Strangely enough, what got me started on this thread was code.org. A non-profit organization that wants to bring “CS into the classroom”, does seem like a good idea. I have friends who I introduced to computing through the game of Adventure that went on to have good careers in IT.
Another site is much more blunt. To answer the question about why teach kids to code, they said:
What about open source? Aren’t there millions of folks working together to create the software that we all use? I took a look at a recent study by the Linux Foundation and Harvard into who produces the most popularly used open source software. The Open Source Software – Application Libraries report is 162 pages long, and I did not read the entire report. I focused on some summaries, one of which I want to share with you now. This is from page 18, point 3, in the Lessons Learned section:
Reviewing 49 of the top 50 non-npm projects from our lists, for commits in the year 2021, it was found that 23% of projects had one developer accounting for more than 80% of the lines of code (LOC) added. Further, 94% of projects had fewer than ten developers accounting for more than 90% of the LOC added. These findings are counter to the typically held belief that thousands or millions of developers are responsible for developing and maintaining FOSS projects. At a higher level, it was found that 136 developers were responsible for more than 80% of the LOC added to these 50 FOSS projects.

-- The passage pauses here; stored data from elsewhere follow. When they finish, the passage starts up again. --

-- ==== Sys2Proof/Laws/KeepsFormeOps.lean ====
section
/-!
SUPPORT. What the operations of Sys2Proof/Machine/FormeOps.lean keep: the queue, the agreement of the TMR copies, and the canonical
form of the memories (Safety).
-/

namespace Sys2Proof.Machine

theorem startCluster_keeps {x : ClusterProgram} {c : Cluster} (hc : c.memOk = true) : (startCluster x c).memOk = true := by
  unfold startCluster
  repeat' (first
    | with_reducible assumption
    | with_reducible apply foldl_keeps
    | with_reducible apply foldl_keeps_fst
    | with_reducible apply foldl_keeps_snd
    | with_reducible refine keeps_ite ?_ ?_
    | with_reducible apply keepsParts_of
    | simp only [keeps_mk]
    | with_reducible apply memOk_ite
    | with_reducible apply memParts_of
    | simp only [memOk_mk]
    | with_reducible refine memParts_mk ?_ ?_ ?_
    | exact Mem.nil_wf
    | intro _
    | split
    | dsimp only [id])

theorem idleCluster_keeps {st : BitVec 4} {c : Cluster} (hc : c.memOk = true) : (idleCluster st c).memOk = true := by
  unfold idleCluster
  repeat' (first
    | with_reducible assumption
    | with_reducible refine keeps_ite ?_ ?_
    | with_reducible apply keepsParts_of
    | simp only [keeps_mk]
    | with_reducible apply memOk_ite
    | with_reducible apply memParts_of
    | simp only [memOk_mk]
    | with_reducible refine memParts_mk ?_ ?_ ?_
    | exact Mem.nil_wf
    | intro _
    | split
    | dsimp only [id])

theorem loadClusters_keeps {s0 : State} {c : Committed} {rs : List Nat} {s : State}  (hk : Keeps s0 s) :
    Keeps s0 (loadClusters c rs s) := by
  unfold loadClusters
  repeat' (first
    | with_reducible assumption
    | with_reducible apply foldl_keeps
    | with_reducible apply foldl_keeps_fst
    | with_reducible apply foldl_keeps_snd
    | with_reducible apply startCluster_keeps
    | with_reducible apply idleCluster_keeps
    | with_reducible apply clusterUpd_keeps
    | with_reducible refine keeps_ite ?_ ?_
    | with_reducible apply keepsParts_of
    | simp only [keeps_mk]
    | with_reducible apply memOk_ite
    | with_reducible apply memParts_of
    | simp only [memOk_mk]
    | with_reducible refine memParts_mk ?_ ?_ ?_
    | exact Mem.nil_wf
    | intro _
    | split
    | dsimp only [id])

theorem initialMaps_keeps {s0 : State} {c : Committed} {s : State} (hk : Keeps s0 s) :
    Keeps s0 (initialMaps c s) := by
  unfold initialMaps
  repeat' (first
    | with_reducible assumption
    | with_reducible apply foldl_keeps
    | with_reducible apply foldl_keeps_fst
    | with_reducible apply foldl_keeps_snd
    | with_reducible refine keeps_ite ?_ ?_
    | with_reducible apply keepsParts_of
    | simp only [keeps_mk]
    | intro _
    | split
    | dsimp only [id])

theorem channelQps_keeps {s0 : State} {s : State} (hk : Keeps s0 s) :
    Keeps s0 (channelQps s) := by
  unfold channelQps
  repeat' (first
    | with_reducible assumption
    | with_reducible apply foldl_keeps
    | with_reducible apply foldl_keeps_fst
    | with_reducible apply foldl_keeps_snd
    | with_reducible apply qpMake_keeps
    | with_reducible refine keeps_ite ?_ ?_
    | with_reducible apply keepsParts_of
    | simp only [keeps_mk]
    | intro _
    | split
    | dsimp only [id])

theorem podBarriers_keeps {s0 : State} {c : Committed} {ps : List Nat} {s : State}  (hk : Keeps s0 s) :
    Keeps s0 (podBarriers c ps s) := by
  unfold podBarriers
  repeat' (first
    | with_reducible assumption
    | with_reducible apply foldl_keeps
    | with_reducible apply foldl_keeps_fst
    | with_reducible apply foldl_keeps_snd
    | with_reducible apply getD_keeps
    | with_reducible refine keeps_ite ?_ ?_
    | with_reducible apply keepsParts_of
    | simp only [keeps_mk]
    | intro _
    | split
    | dsimp only [id])
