-- ==== Sys2Proof/Laws/KeepsFormeLoad.lean ====
section
/-!
SUPPORT. What the operations of Sys2Proof/Machine/FormeLoad.lean keep: the queue, the agreement of the TMR copies, and the canonical
form of the memories (Safety).
-/

namespace Sys2Proof.Machine

theorem candidate_keeps {s0 : State} {c : Committed} {full : Bool} {s : State} (hk : Keeps s0 s) :
    Keeps s0 (candidate c full s) := by
  unfold candidate
  repeat' (first
    | with_reducible assumption
    | with_reducible apply initialMaps_keeps
    | with_reducible refine keeps_ite ?_ ?_
    | with_reducible apply keepsParts_of
    | simp only [keeps_mk]
    | intro _
    | split
    | dsimp only [id])

theorem judged_keeps {s0 : State} {v : State} {n : Nat} {x : ClusterProgram} (hk : Keeps s0 v) :
    Keeps s0 (judged v n x) := by
  unfold judged
  repeat' (first
    | with_reducible assumption
    | with_reducible apply clusterUpd_keeps
    | with_reducible apply startCluster_keeps
    | with_reducible refine keeps_ite ?_ ?_
    | with_reducible apply keepsParts_of
    | simp only [keeps_mk]
    | with_reducible apply memOk_ite
    | with_reducible apply memParts_of
    | simp only [memOk_mk]
    | with_reducible refine memParts_mk ?_ ?_ ?_
    | exact Mem.nil_wf
    | intro _
    | split
    | dsimp only [id])

end Sys2Proof.Machine
end

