theorem execQpCreate_keeps {s0 : State} {c : WrCmd} {b : RingBlock} {s : State}  {tt : State} (hk : Keeps s0 s) (eq_ : execQpCreate c b s = .next tt) : Keeps s0 tt := by
  unfold execQpCreate at eq_
  repeat' (first | split at eq_ | dsimp only at eq_)
  all_goals (first | (injection eq_ with eq_; subst eq_) | (cases eq_))
  repeat' (first
    | with_reducible assumption
    | with_reducible apply qpCreate_keeps
    | with_reducible apply ctlWr_keeps
    | with_reducible refine keeps_ite ?_ ?_
    | with_reducible apply keepsParts_of
    | simp only [keeps_mk]
    | intro _
    | split
    | dsimp only [id])

theorem qpDestroy_keeps {s0 : State} {c : WrCmd} {x : Qp} {s : State} (hk : Keeps s0 s) :
    Keeps s0 (qpDestroy c x s) := by
  unfold qpDestroy
  repeat' (first
    | with_reducible assumption
    | with_reducible apply ctlDone_keeps
    | with_reducible refine keeps_ite ?_ ?_
    | with_reducible apply keepsParts_of
    | simp only [keeps_mk]
    | intro _
    | split
    | dsimp only [id])

theorem execQpDestroy_keeps {s0 : State} {c : WrCmd} {s : State}  {tt : State} (hk : Keeps s0 s) (eq_ : execQpDestroy c s = .next tt) : Keeps s0 tt := by
  unfold execQpDestroy at eq_
  repeat' (first | split at eq_ | dsimp only at eq_)
  all_goals (first | (injection eq_ with eq_; subst eq_) | (cases eq_))
  repeat' (first
    | with_reducible assumption
    | with_reducible apply qpDestroy_keeps
    | with_reducible apply ctlWr_keeps
    | with_reducible refine keeps_ite ?_ ?_
    | with_reducible apply keepsParts_of
    | simp only [keeps_mk]
    | intro _
    | split
    | dsimp only [id])

theorem qpReset_keeps {s0 : State} {c : WrCmd} {x : Qp} {s : State}  (hk : Keeps s0 s) :
    Keeps s0 (qpReset c x s) := by
  unfold qpReset
  repeat' (first
    | with_reducible assumption
    | with_reducible apply ctlDone_keeps
    | with_reducible apply qpRearm_keeps
    | with_reducible refine keeps_ite ?_ ?_
    | with_reducible apply keepsParts_of
    | simp only [keeps_mk]
    | intro _
    | split
    | dsimp only [id])

theorem execQpReset_keeps {s0 : State} {c : WrCmd} {s : State}  {tt : State} (hk : Keeps s0 s) (eq_ : execQpReset c s = .next tt) : Keeps s0 tt := by
  unfold execQpReset at eq_
  repeat' (first | split at eq_ | dsimp only at eq_)
  all_goals (first | (injection eq_ with eq_; subst eq_) | (cases eq_))
  repeat' (first
    | with_reducible assumption
    | with_reducible apply qpReset_keeps
    | with_reducible apply ctlWr_keeps
    | with_reducible refine keeps_ite ?_ ?_
    | with_reducible apply keepsParts_of
    | simp only [keeps_mk]
    | intro _
    | split
    | dsimp only [id])

theorem takeIndex_keeps_of {s0 : State} {s : State}  {tt : State} {c0 : _} (eq_ : takeIndex s = some (c0, tt)) (hk : Keeps s0 s) : Keeps s0 tt := by
  unfold takeIndex at eq_
  repeat' (first | split at eq_ | dsimp only at eq_)
  all_goals (first | (cases eq_; done) | (cases eq_) | skip)
  repeat' (first
    | with_reducible assumption
    | with_reducible refine keeps_ite ?_ ?_
    | with_reducible apply keepsParts_of
    | simp only [keeps_mk]
    | intro _
    | split
    | dsimp only [id])

theorem regionPut_keeps {s0 : State} {q : Nat} {w : WorkReq} {mk : Byte → Region} {s : State}  (hk : Keeps s0 s) :
    Keeps s0 (regionPut q w mk s) := by
  unfold regionPut
  repeat' (first
    | with_reducible assumption
    | with_reducible apply takeIndex_keeps
    | with_reducible apply ctlDone_keeps
    | (with_reducible apply takeIndex_keeps_of (by assumption))
    | with_reducible refine keeps_ite ?_ ?_
    | with_reducible apply keepsParts_of
    | simp only [keeps_mk]
    | intro _
    | split
    | dsimp only [id])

So much for Eric Raymond’s “millions of eyes” that would uncover and repair bugs in code. The reality is much starker: a relatively small number of developers are responsible for writing and maintaining the code that millions of developers are using. Note that the one project not included in this excerpt is missing because it is an outlier, but not in a good way. That project hides the identities of committers.
Eric Brewer’s keynote was about the trustworthiness of the supply chain for open source software. I had, mistakenly, thought that most internally developed software used by large corporations would have been developed in house. Instead, the norm has become using open source as the basis for internal projects, while not contributing to those projects. Someone at the conference, perhaps Brewer, showed a letter sent by lawyers to the maintainer of an open source project demanding that he fix a problem they had found “at once” or face legal consequences. Imagine, taking someone’s software, using it for free, then demanding support. Immediately, yet, when very large software companies often take over two months to produce a patch. Perhaps that company, and others like them, should consider paying open source developers, at least those who are key committers, instead of paying lawyers for demand letters.
Where I parted ways with Brewer had to do with his suggestion that graduate students not be expected to curate the code they produce. Granted, many research projects resulting in published papers rely on code that will never be reused. But certainly not all. At OSDI’21, 84% of the accepted papers included artifacts. At OSDI’22 and ATC’22, more people were involved in examining artifacts, including both code and data, than were on the program committees. This seems to suggest that there has been an increase of attention on code quality, at least to the point of being able to reproduce the experimental results reported in a paper submission.